Crude prices climbed to $90.85 on Thursday as the U.S. launched fresh strikes on Iran and wholesale inflation data confirmed that war-driven energy costs are hammering American businesses. The U.S. military carried out strikes against multiple targets in Iran for a second day after President Trump accused Tehran of delaying talks on an interim peace deal. For anyone holding energy assets or worried about their gas bill, the question now is whether oil has room to spike further — or whether the market is quietly signaling a ceiling.
The Strait Is Still Closed, But Oil Isn't Acting Like It. Shipping traffic through the Strait of Hormuz has been largely blocked by Iran since February 28, 2026, when the United States and Israel launched an air war against Iran. The strait normally carries roughly 20% of the world's seaborne oil. Yet WTI at ~$91 is well below the $117 April average and the $107 May average for Brent. So far, oil facilities have largely been spared, which has helped prevent the kind of supply shock many traders had feared.
The UAE and Iran held rare direct talks, raising hopes for diplomatic de-escalation. Prices have actually fallen 14% over the past month, suggesting traders are cautiously betting on a reopening.
America's Oil Cushion Is Draining Fast. U.S. crude stockpiles, including strategic reserves, fell by 15 million barrels last week and have declined by more than 70 million barrels over the past five weeks, marking the largest drawdown since the 1980s. That buffer — the barrels the government and industry keep on hand for emergencies — is vanishing at a pace not seen in four decades. If diplomacy stalls, there is less room to absorb another supply shock.
Wholesale Inflation Is Screaming "Energy Crisis." The producer price index increased 1.1% in May, putting the 12-month wholesale inflation rate at 6.5%, the highest since November 2022.
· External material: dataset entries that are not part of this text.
-- ==== Sys2Proof/Laws/Canonical.lean ====
section
/-! SUPPORT. What every operation of the machine does to device memory: most leave it, the others keep its canonical form. One
lemma for each operation that answers a state, file by file. -/

namespace Sys2Proof.Machine

/-- A fold of a step that leaves device memory leaves it. -/
@[simp] theorem foldl_mem {α : Type} (f : State → α → State) (l : List α) (s : State)
    (hf : ∀ s a, (f s a).mem = s.mem) : (l.foldl f s).mem = s.mem := by
  induction l generalizing s with
  | nil => rfl
  | cons a t ih => rw [List.foldl_cons, ih, hf]

/-- A fold of a step that keeps the canonical form keeps it. -/
@[simp] theorem foldl_wf {α : Type} (f : State → α → State) (l : List α) (s : State) (h : s.mem.wf = true)
    (hf : ∀ s a, s.mem.wf = true → (f s a).mem.wf = true) : (l.foldl f s).mem.wf = true := by
  induction l generalizing s with
  | nil => exact h
  | cons a t ih => exact ih _ (hf _ _ h)

/-! ## Machine/Ops.lean -/

@[simp] theorem setStackS_wf (s : State) (n : Nat) (v : Stack) (hm : s.mem.wf = true) :
    (setStackS s n v).mem.wf = true := by
  simp_all (maxDischargeDepth := 12) [setStackS]

@[simp] theorem hbmWrite_wf (s : State) (a : Nat) (b : Bytes) (hm : s.mem.wf = true) :
    (hbmWrite s a b).mem.wf = true := by
  simp_all (maxDischargeDepth := 12) [hbmWrite]

@[simp] theorem hbmForget_wf (s : State) (a : Nat) (n : Nat) (hm : s.mem.wf = true) :
    (hbmForget s a n).mem.wf = true := by
  simp_all (maxDischargeDepth := 12) [hbmForget]

@[simp] theorem capSync_mem (old : State) (new : State) :
    (capSync old new).mem = new.mem := by
  unfold capSync
  try dsimp only
  (repeat' (split <;> try dsimp only)) <;> simp_all

@[simp] theorem logAdd_mem (s : State) (kind : Nat) (level : Nat) (die : Nat) (unit : Nat) (eflags : Nat) (status : Nat) (detail : Nat) (cause : Nat) (info : Bytes) :
    (logAdd s kind level die unit eflags status detail cause info).mem = s.mem := by
  unfold logAdd
  try dsimp only
  (repeat' (split <;> try dsimp only)) <;> simp_all

@[simp] theorem logNote_mem (s : State) (kind : Nat) (die : Nat) (unit : Nat) (info : Bytes) :
    (logNote s kind die unit info).mem = s.mem := by
  simp [logNote]

/-! ## Machine/Repair.lean -/

@[simp] theorem flagStack_wf (s : State) (n : Nat) (hm : s.mem.wf = true) :
    (flagStack s n).mem.wf = true := by
  unfold flagStack
  try dsimp only
  (repeat' (split <;> try dsimp only)) <;> simp_all (maxDischargeDepth := 12)

@[simp] theorem retireFrame_wf (s : State) (n : Nat) (f : Nat) (hm : s.mem.wf = true) :
    (retireFrame s n f).mem.wf = true := by
  unfold retireFrame
  try dsimp only
  (repeat' (split <;> try dsimp only)) <;> simp_all (maxDischargeDepth := 12)

@[simp] theorem markFrame_wf (s : State) (n : Nat) (f : Nat) (hm : s.mem.wf = true) :
    (markFrame s n f).mem.wf = true := by
  unfold markFrame
  try dsimp only
  (repeat' (split <;> try dsimp only)) <;> simp_all (maxDischargeDepth := 12)

@[simp] theorem markFrames_wf (n : Nat) (l0 : List Nat) (s : State) (hm : s.mem.wf = true) :
    (markFrames n l0 s).mem.wf = true := by
  induction l0 generalizing s with
  | nil => simp_all (maxDischargeDepth := 12) [markFrames]
  | cons a t ih =>
    simp only [markFrames]
    (repeat' (split <;> try dsimp only)) <;> simp_all (maxDischargeDepth := 12)

@[simp] theorem spentBank_wf (s : State) (n : Nat) (bank : Nat) (hm : s.mem.wf = true) :
    (spentBank s n bank).mem.wf = true := by
  unfold spentBank
  try dsimp only
  (repeat' (split <;> try dsimp only)) <;> simp_all (maxDischargeDepth := 12)

@[simp] theorem repairRow_wf (s : State) (n : Nat) (r : Nat × Nat) (hm : s.mem.wf = true) :
    (repairRow s n r).mem.wf = true := by
  unfold repairRow
  try dsimp only
  (repeat' (split <;> try dsimp only)) <;> simp_all (maxDischargeDepth := 12)

@[simp] theorem repairRows_wf (n : Nat) (l0 : List (Nat × Nat)) (s : State) (hm : s.mem.wf = true) :
    (repairRows n l0 s).mem.wf = true := by
  induction l0 generalizing s with
  | nil => simp_all (maxDischargeDepth := 12) [repairRows]
  | cons a t ih =>
    simp only [repairRows]
    (repeat' (split <;> try dsimp only)) <;> simp_all (maxDischargeDepth := 12)

@[simp] theorem leaveFrame_wf (s : State) (n : Nat) (f : Nat) (hm : s.mem.wf = true) :
    (leaveFrame s n f).mem.wf = true := by
  unfold leaveFrame
  try dsimp only
  (repeat' (split <;> try dsimp only)) <;> simp_all (maxDischargeDepth := 12)

@[simp] theorem rowFails_wf (s : State) (n : Nat) (frame : Nat) (row : Nat) (bank : Nat) (hm : s.mem.wf = true) :
    (rowFails s n frame row bank).mem.wf = true := by
  unfold rowFails
  try dsimp only
  (repeat' (split <;> try dsimp only)) <;> simp_all (maxDischargeDepth := 12)

@[simp] theorem rowError_wf (s : State) (n : Nat) (frame : Nat) (row : Nat) (bank : Nat) (hm : s.mem.wf = true) :
    (rowError s n frame row bank).mem.wf = true := by
  unfold rowError
  try dsimp only
  (repeat' (split <;> try dsimp only)) <;> simp_all (maxDischargeDepth := 12)

@[simp] theorem logUncorrectable_mem (s : State) (n : Nat) (frame : Nat) (addr : Nat) (scrub : Bool) (status : Nat) (detail : Nat) :
    (logUncorrectable s n frame addr scrub status detail).mem = s.mem := by
  simp [logUncorrectable]

@[simp] theorem sectorRead_wf (s : State) (n : Nat) (frame : Nat) (off : Nat) (k : Sector) (scrub : Bool) (status : Nat) (detail : Nat) (hm : s.mem.wf = true) :
    (sectorRead s n frame off k scrub status detail).mem.wf = true := by
  unfold sectorRead
  try dsimp only
  (repeat' (split <;> try dsimp only)) <;> simp_all (maxDischargeDepth := 12)

@[simp] theorem leaveFrames_wf (l0 : List (Nat × Nat)) (s : State) (hm : s.mem.wf = true) :
    (leaveFrames l0 s).mem.wf = true := by
  induction l0 generalizing s with
  | nil => simp_all (maxDischargeDepth := 12) [leaveFrames]
  | cons a t ih =>
    simp only [leaveFrames]
    (repeat' (split <;> try dsimp only)) <;> simp_all (maxDischargeDepth := 12)

@[simp] theorem unmapSpans_wf (s : State) (w : Nat) (first : Nat) (count : Nat) (hm : s.mem.wf = true) :
    (unmapSpans s w first count).mem.wf = true := by
  simp_all (maxDischargeDepth := 12) [unmapSpans]

@[simp] theorem mapSpans_wf (s : State) (w : Nat) (first : Nat) (owner : Nat) (frames : List (List Nat)) (hm : s.mem.wf = true) :
    (mapSpans s w first owner frames).mem.wf = true := by
  simp_all (maxDischargeDepth := 12) [mapSpans]

@[simp] theorem unmapAll_wf (s : State) (hm : s.mem.wf = true) :
    (unmapAll s).mem.wf = true := by
  simp_all (maxDischargeDepth := 12) [unmapAll]

/-! ## Machine/Flags.lean -/

@[simp] theorem addTokens_mem (s : State) (q : Nat) (n : Nat) (k : Nat) :
    (addTokens s q n k).mem = s.mem := by
  unfold addTokens
  try dsimp only
  (repeat' (split <;> try dsimp only)) <;> simp_all

@[simp] theorem poison_mem (s : State) (n : Nat) :
    (poison s n).mem = s.mem := by
  unfold poison
  try dsimp only
  (repeat' (split <;> try dsimp only)) <;> simp_all

@[simp] theorem takeTokens_mem (s : State) (l0 : List Nat) :
    (takeTokens s l0).mem = s.mem := by
  induction l0 generalizing s with
  | nil => simp [takeTokens]
  | cons a t ih =>
    simp only [takeTokens]
    (repeat' (split <;> try dsimp only)) <;> simp_all
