@[simp] theorem takeDie_pending (s : State) (d : Nat) :
    (takeDie s d).pending = s.pending := by
  unfold takeDie
  try dsimp only
  (repeat' (split <;> try dsimp only)) <;> simp_all

@[simp] theorem logSite_pending (s : State) (e : ErrorSite) (flags : Nat) (cause : Nat) :
    (logSite s e flags cause).pending = s.pending := by
  unfold logSite
  try dsimp only
  (repeat' (split <;> try dsimp only)) <;> simp_all

@[simp] theorem countLevel_pending (s : State) (l : Nat) :
    (countLevel s l).pending = s.pending := by
  simp [countLevel]

@[simp] theorem handleModule_pending (s : State) :
    (handleModule s).pending = s.pending := by
  simp [handleModule]

@[simp] theorem handleSite_pending (s : State) (e : ErrorSite) :
    (handleSite s e).pending = s.pending := by
  unfold handleSite
  try dsimp only
  (repeat' (split <;> try dsimp only)) <;> simp_all

@[simp] theorem startHandling_pending (s : State) (e : ErrorSite) (seq : Nat) :
    (startHandling s e seq).pending = s.pending := by
  simp [startHandling]

@[simp] theorem escalateTo_pending (s : State) (b : Contained) (e : ErrorSite) :
    (escalateTo s b e).pending = s.pending := by
  simp [escalateTo]

@[simp] theorem bothLost_pending (s : State) :
    (bothLost s).pending = s.pending := by
  unfold bothLost
  try dsimp only
  (repeat' (split <;> try dsimp only)) <;> simp_all

@[simp] theorem containError_pending (s : State) (e : ErrorSite) :
    (containError s e).pending = s.pending := by
  unfold containError
  try dsimp only
  (repeat' (split <;> try dsimp only)) <;> simp_all

@[simp] theorem countSramUnc_pending (s : State) (e : ErrorSite) :
    (countSramUnc s e).pending = s.pending := by
  unfold countSramUnc
  try dsimp only
  (repeat' (split <;> try dsimp only)) <;> simp_all

@[simp] theorem rerunCmds_pending (s : State) :
    (rerunCmds s).pending = s.pending := rfl

@[simp] theorem rscrubSet_pending (s : State) (v : Word) :
    (rscrubSet s v).pending = s.pending := by
  unfold rscrubSet
  try dsimp only
  (repeat' (split <;> try dsimp only)) <;> simp_all

@[simp] theorem relWrite_pending (s : State) (off : Nat) (v : Word) :
    (relWrite s off v).pending = s.pending := by
  unfold relWrite
  try dsimp only
  (repeat' (split <;> try dsimp only)) <;> simp_all

/-! ## Machine/Power.lean -/

@[simp] theorem railShort_pending (s : State) (c : Nat) :
    (railShort s c).pending = s.pending := by
  unfold railShort
  try dsimp only
  (repeat' (split <;> try dsimp only)) <;> simp_all

@[simp] theorem droopEvent_pending (s : State) (c : Nat) :
    (droopEvent s c).pending = s.pending := by
  unfold droopEvent
  try dsimp only
  (repeat' (split <;> try dsimp only)) <;> simp_all

@[simp] theorem cpmStep_pending (s : State) (c : Nat) (m : Margin) :
    (cpmStep s c m).pending = s.pending := by
  unfold cpmStep
  try dsimp only
  (repeat' (split <;> try dsimp only)) <;> simp_all

@[simp] theorem clusterReads_pending (s : State) (n : Nat) (r : Int) :
    (clusterReads s n r).pending = s.pending := by
  unfold clusterReads
  try dsimp only
  (repeat' (split <;> try dsimp only)) <;> simp_all

@[simp] theorem thermalTrip_pending (s : State) (die : Nat) (unit : Nat) (info : Bytes) (onK : Bool) :
    (thermalTrip s die unit info onK).pending = s.pending := by
  unfold thermalTrip
  try dsimp only
  (repeat' (split <;> try dsimp only)) <;> simp_all

@[simp] theorem darkTrip_pending (s : State) (die : Nat) (unit : Nat) (info : Bytes) :
    (darkTrip s die unit info).pending = s.pending := by
  simp [darkTrip]

@[simp] theorem tripNow_pending (s : State) (die : Nat) (unit : Nat) (info : Bytes) (onK : Bool) :
    (tripNow s die unit info onK).pending = s.pending := by
  unfold tripNow
  try dsimp only
  (repeat' (split <;> try dsimp only)) <;> simp_all

@[simp] theorem sensorTrip_pending (s : State) (n : Nat) (r : Int) :
    (sensorTrip s n r).pending = s.pending := by
  unfold sensorTrip
  try dsimp only
  (repeat' (split <;> try dsimp only)) <;> simp_all

@[simp] theorem sensorAlarm_pending (s : State) (n : Nat) (r : Int) :
    (sensorAlarm s n r).pending = s.pending := rfl

@[simp] theorem remapHot_pending (d : Nat) (temp : Nat → Int) (n : Int) (sum : Int) (l0 : List Nat) (s : State) :
    (remapHot d temp n sum l0 s).pending = s.pending := by
  induction l0 generalizing s with
  | nil => simp [remapHot]
  | cons a t ih =>
    simp only [remapHot]
    (repeat' (split <;> try dsimp only)) <;> simp_all

@[simp] theorem setFiller_pending (s : State) (on : List Nat) :
    (setFiller s on).pending = s.pending := by
  unfold setFiller
  refine foldl_pending _ _ _ (fun s a => ?_)
  dsimp only
  split <;> rfl

@[simp] theorem weirSample_pending (s : State) (demand : Nat) (power : Nat) (volts : Nat) (amps : Nat) (fillerJ : Nat) (short : Bool) :
    (weirSample s demand power volts amps fillerJ short).pending = s.pending := by
  unfold weirSample
  try dsimp only
  (repeat' (split <;> try dsimp only)) <;> simp_all

@[simp] theorem startRamp_pending (s : State) (l : List Nat) :
    (startRamp s l).pending = s.pending := by
  simp [startRamp]

@[simp] theorem setCap_pending (s : State) (w : Nat) :
    (setCap s w).pending = s.pending := by
  unfold setCap
  try dsimp only
  (repeat' (split <;> try dsimp only)) <;> simp_all

@[simp] theorem wctrlSet_pending (s : State) (v : Word) :
    (wctrlSet s v).pending = s.pending := by
  unfold wctrlSet
  try dsimp only
  (repeat' (split <;> try dsimp only)) <;> simp_all

@[simp] theorem pctrlSet_pending (s : State) (v : Word) :
    (pctrlSet s v).pending = s.pending := rfl

@[simp] theorem powerWrite_pending (s : State) (off : Nat) (v : Word) :
    (powerWrite s off v).pending = s.pending := by
  unfold powerWrite
  try dsimp only
  (repeat' (split <;> try dsimp only)) <;> simp_all

/-! ## Machine/Hbm.lean -/

@[simp] theorem noteCmd_pending (s : State) (cid : Nat) (note : Nat) :
    (noteCmd s cid note).pending = s.pending := by
  unfold noteCmd
  try dsimp only
  (repeat' (split <;> try dsimp only)) <;> simp_all

@[simp] theorem patchBlock_pending (s : State) (c : Cmd) (b : Nat) (data : Bytes) :
    (patchBlock s c b data).pending = s.pending := by
  unfold patchBlock
  dsimp only
  generalize List.range 4 = l
  generalize hp : (s, data) = p
  have h1 : p.1.pending = s.pending := by rw [← hp]
  clear hp
  induction l generalizing p with
  | nil => exact h1
  | cons i t ih =>
    rw [List.foldl_cons]
    refine ih _ ?_
    dsimp only
    split <;> exact h1

@[simp] theorem adjustScale_pending (s : State) (c : Cmd) (bad : Bool) :
    (adjustScale s c bad).pending = s.pending := by
  unfold adjustScale
  try dsimp only
  (repeat' (split <;> try dsimp only)) <;> simp_all

@[simp] theorem tornEnd_pending (s : State) (c : Cmd) (e : Err) :
    (tornEnd s c e).pending = s.pending := by
  simp [tornEnd]

@[simp] theorem sectorFails_pending (s : State) (stack : Nat) (frame : Nat) (mirror : Option Bytes) (user : SectorUser) :
    (sectorFails s stack frame mirror user).pending = s.pending := by
  unfold sectorFails
  try dsimp only
  (repeat' (split <;> try dsimp only)) <;> simp_all

@[simp] theorem sectorsFail_pending (stack : Nat) (frame : Nat) (mirror : Option Bytes) (l0 : List SectorUser) (s : State) :
    (sectorsFail stack frame mirror l0 s).pending = s.pending := by
  induction l0 generalizing s with
  | nil => simp [sectorsFail]
  | cons a t ih =>
    simp only [sectorsFail]
    (repeat' (split <;> try dsimp only)) <;> simp_all

@[simp] theorem noteUsers_pending (l0 : List SectorUser) (s : State) :
    (noteUsers l0 s).pending = s.pending := by
  induction l0 generalizing s with
  | nil => simp [noteUsers]
  | cons a t ih =>
    simp only [noteUsers]
    (repeat' (split <;> try dsimp only)) <;> simp_all

@[simp] theorem sectorFor_pending (s : State) (users : List SectorUser) (mirror : Option Bytes) (addr : Nat) (k : Sector) :
    (sectorFor s users mirror addr k).pending = s.pending := by
  unfold sectorFor
  try dsimp only
  (repeat' (split <;> try dsimp only)) <;> simp_all

@[simp] theorem flitFailsHbm_pending (s : State) (resend : Nat) (read : Option (List SectorUser × Option Bytes × Nat × Sector)) :
    (flitFailsHbm s resend read).pending = s.pending := by
  unfold flitFailsHbm
  try dsimp only
  (repeat' (split <;> try dsimp only)) <;> simp_all

@[simp] theorem stackTemp_pending (s : State) (n : Nat) (t : Int) :
    (stackTemp s n t).pending = s.pending := by
  unfold stackTemp
  try dsimp only
  (repeat' (split <;> try dsimp only)) <;> simp_all

@[simp] theorem scrubOn_pending (s : State) (n : Nat) (last : Bool) :
    (scrubOn s n last).pending = s.pending := by
  unfold scrubOn
  try dsimp only
  (repeat' (split <;> try dsimp only)) <;> simp_all

@[simp] theorem scrubRead_pending (s : State) (n : Nat) (off : Nat) (o : ScrubOutcome) :
    (scrubRead s n off o).pending = s.pending := by
  simp [scrubRead]

@[simp] theorem setQuota_pending (s : State) (q : Nat) (v : Word) :
    (setQuota s q v).pending = s.pending := by
  simp [setQuota]

@[simp] theorem clearThrottle_pending (s : State) (v : Word) :
    (clearThrottle s v).pending = s.pending := by
  unfold clearThrottle
  refine foldl_pending _ _ _ (fun s a => ?_)
  dsimp only
  split <;> rfl

@[simp] theorem memWrite_pending (s : State) (off : Nat) (v : Word) :
    (memWrite s off v).pending = s.pending := by
  unfold memWrite
  try dsimp only
  (repeat' (split <;> try dsimp only)) <;> simp_all

/-! ## Machine/Security.lean -/

@[simp] theorem sigFail_pending (s : State) (typ : Nat) :
    (sigFail s typ).1.pending = s.pending := by
  simp [sigFail]

@[simp] theorem storePending_pending (s : State) (i : Image) :
    (storePending s i).pending = s.pending := by
  simp [storePending]

@[simp] theorem storeImage_pending (s : State) (host : HostRead) (downgrade : Bool) (floor : Nat → Nat) :
    (storeImage s host downgrade floor).1.pending = s.pending := by
  unfold storeImage
  try dsimp only
  (repeat' (split <;> try dsimp only)) <;> simp_all

@[simp] theorem runFwDowngrade_pending (s : State) (u1 : Cmd) (host : HostRead) :
    (runFwDowngrade s u1 host).1.pending = s.pending := by
  simp [runFwDowngrade]

@[simp] theorem runKeyRotate_pending (s : State) (c : Cmd) :
    (runKeyRotate s c).1.pending = s.pending := by
  unfold runKeyRotate
  try dsimp only
  (repeat' (split <;> try dsimp only)) <;> simp_all

@[simp] theorem runDebugUnlock_pending (s : State) (u1 : Cmd) (host : HostRead) :
    (runDebugUnlock s u1 host).1.pending = s.pending := by
  unfold runDebugUnlock
  try dsimp only
  (repeat' (split <;> try dsimp only)) <;> simp_all

@[simp] theorem runSpareOverride_pending (s : State) (c : Cmd) :
    (runSpareOverride s c).1.pending = s.pending := by
  unfold runSpareOverride
  try dsimp only
  (repeat' (split <;> try dsimp only)) <;> simp_all

@[simp] theorem runFuseWrite_pending (s : State) (c : Cmd) :
    (runFuseWrite s c).1.pending = s.pending := by
  unfold runFuseWrite
  try dsimp only
  (repeat' (split <;> try dsimp only)) <;> simp_all

@[simp] theorem privileged_pending (s : State) (c : Cmd) (r : State × Err) (hr : r.1.pending = s.pending) :
    (privileged s c r).1.pending = s.pending := by
  unfold privileged
  split
  · exact hr
  · rfl

@[simp] theorem adminEnd_pending (c : Cmd) (r : State × Err) :
    (adminEnd c r).pending = r.1.pending := by
  simp [adminEnd]

@[simp] theorem jumperOut_pending (s : State) :
    (jumperOut s).pending = s.pending := by
  simp [jumperOut]

@[simp] theorem sealOpen_pending (s : State) :
    (sealOpen s).pending = s.pending := by
  unfold sealOpen
  try dsimp only
  (repeat' (split <;> try dsimp only)) <;> simp_all

@[simp] theorem refuseWrite_pending (s : State) :
    (refuseWrite s).pending = s.pending := by
  simp [refuseWrite]

@[simp] theorem jumperIgnoreSet_pending (s : State) (on : Bool) :
    (jumperIgnoreSet s on).pending = s.pending := by
  unfold jumperIgnoreSet
  try dsimp only
  (repeat' (split <;> try dsimp only)) <;> simp_all

@[simp] theorem secWrite_pending (s : State) (off : Nat) (v : Word) :
    (secWrite s off v).pending = s.pending := by
  unfold secWrite
  try dsimp only
  (repeat' (split <;> try dsimp only)) <;> simp_all

/-! ## Machine/Admin.lean -/

@[simp] theorem runTelemetryRead_pending (s : State) (c : Cmd) :
    (runTelemetryRead s c).1.pending = s.pending := by
  simp [runTelemetryRead]

@[simp] theorem runPowerCap_pending (s : State) (c : Cmd) :
    (runPowerCap s c).1.pending = s.pending := by
  simp [runPowerCap]

@[simp] theorem runQuotaSet_pending (s : State) (c : Cmd) :
    (runQuotaSet s c).1.pending = s.pending := by
  simp [runQuotaSet]

@[simp] theorem runErrlogRead_pending (s : State) (c : Cmd) :
    (runErrlogRead s c).1.pending = s.pending := by
  unfold runErrlogRead
  try dsimp only
  (repeat' (split <;> try dsimp only)) <;> simp_all

@[simp] theorem runFwUpdate_pending (s : State) (u1 : Cmd) (host : HostRead) :
    (runFwUpdate s u1 host).1.pending = s.pending := by
  simp [runFwUpdate]

@[simp] theorem runAttest_pending (s : State) (c : Cmd) :
    (runAttest s c).1.pending = s.pending := by
  simp [runAttest]

/-! ## Machine/Background.lean -/

@[simp] theorem sramScrub_pending (s : State) (t : ScrubTarget) (o : ScrubOutcome) :
    (sramScrub s t o).pending = s.pending := by
  unfold sramScrub
  try dsimp only
  (repeat' (split <;> try dsimp only)) <;> simp_all

/-! ## Machine/Compress.lean -/

@[simp] theorem countShort_pending (s : State) (c : Cmd) :
    (countShort s c).pending = s.pending := by
  unfold countShort
  try dsimp only
  (repeat' (split <;> try dsimp only)) <;> simp_all

@[simp] theorem firstFetch_pending (s : State) (seen : List (Nat × Byte)) :
    (firstFetch s seen).pending = s.pending := by
  simp [firstFetch]

@[simp] theorem retryGood_pending (s : State) (c : Cmd) (desc : Nat) (block : Option Nat) :
    (retryGood s c desc block).pending = s.pending := by
  simp [retryGood]

@[simp] theorem checkBlock_pending (s : State) (c : Cmd) (desc : Nat) (block : Option Nat) (seen : List (Nat × Byte)) :
    (checkBlock s c desc block seen).pending = s.pending := by
  unfold checkBlock
  try dsimp only
  (repeat' (split <;> try dsimp only)) <;> simp_all

/-! ## Machine/Eddy.lean -/

@[simp] theorem storeEddy_pending (s : State) (e : Eddy) :
    (storeEddy s e).pending = s.pending := by
  simp [storeEddy]

@[simp] theorem dropEddy_pending (s : State) (cid : Nat) :
    (dropEddy s cid).pending = s.pending := by
  simp [dropEddy]

@[simp] theorem eddySend_pending (s : State) (c : Cmd) (m : TxMsg) (k : State → State) (hfk : ∀ (x0 : State), (k x0).pending = x0.pending) :
    (eddySend s c m k).pending = s.pending := by
  unfold eddySend
  split
  · rename_i s1 h1
    rw [hfk s1, sendTx_pending _ _ _ _ h1]
  · simp

@[simp] theorem eddyEnd_pending (s : State) (c : Cmd) (e : Eddy) :
    (eddyEnd s c e).pending = s.pending := by
  unfold eddyEnd
  try dsimp only
  (repeat' (split <;> try dsimp only)) <;> simp_all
80% of the rise in goods prices came from a 10.7% jump in energy. Gasoline prices rose 23.4% at the wholesale level. This matters because producer prices eventually flow into what consumers pay. Resurgent inflation is also likely to keep the Federal Reserve on the sidelines, with some Wall Street economists speculating that policymakers are more likely to hike interest rates than to cut them.
The Clock Is Ticking on a Deal. Saudi Aramco CEO Amin Nasser warned that the oil market will take until 2027 to normalize if the Strait stays blocked beyond mid-June.
The Dallas Fed estimates the closure could raise WTI to $98 per barrel and lower global GDP growth by an annualized 2.9 percentage points in Q2 2026. Every week without a deal erodes the world's ability to snap back. At $91, oil looks deceptively calm — but the fundamentals underneath are anything but.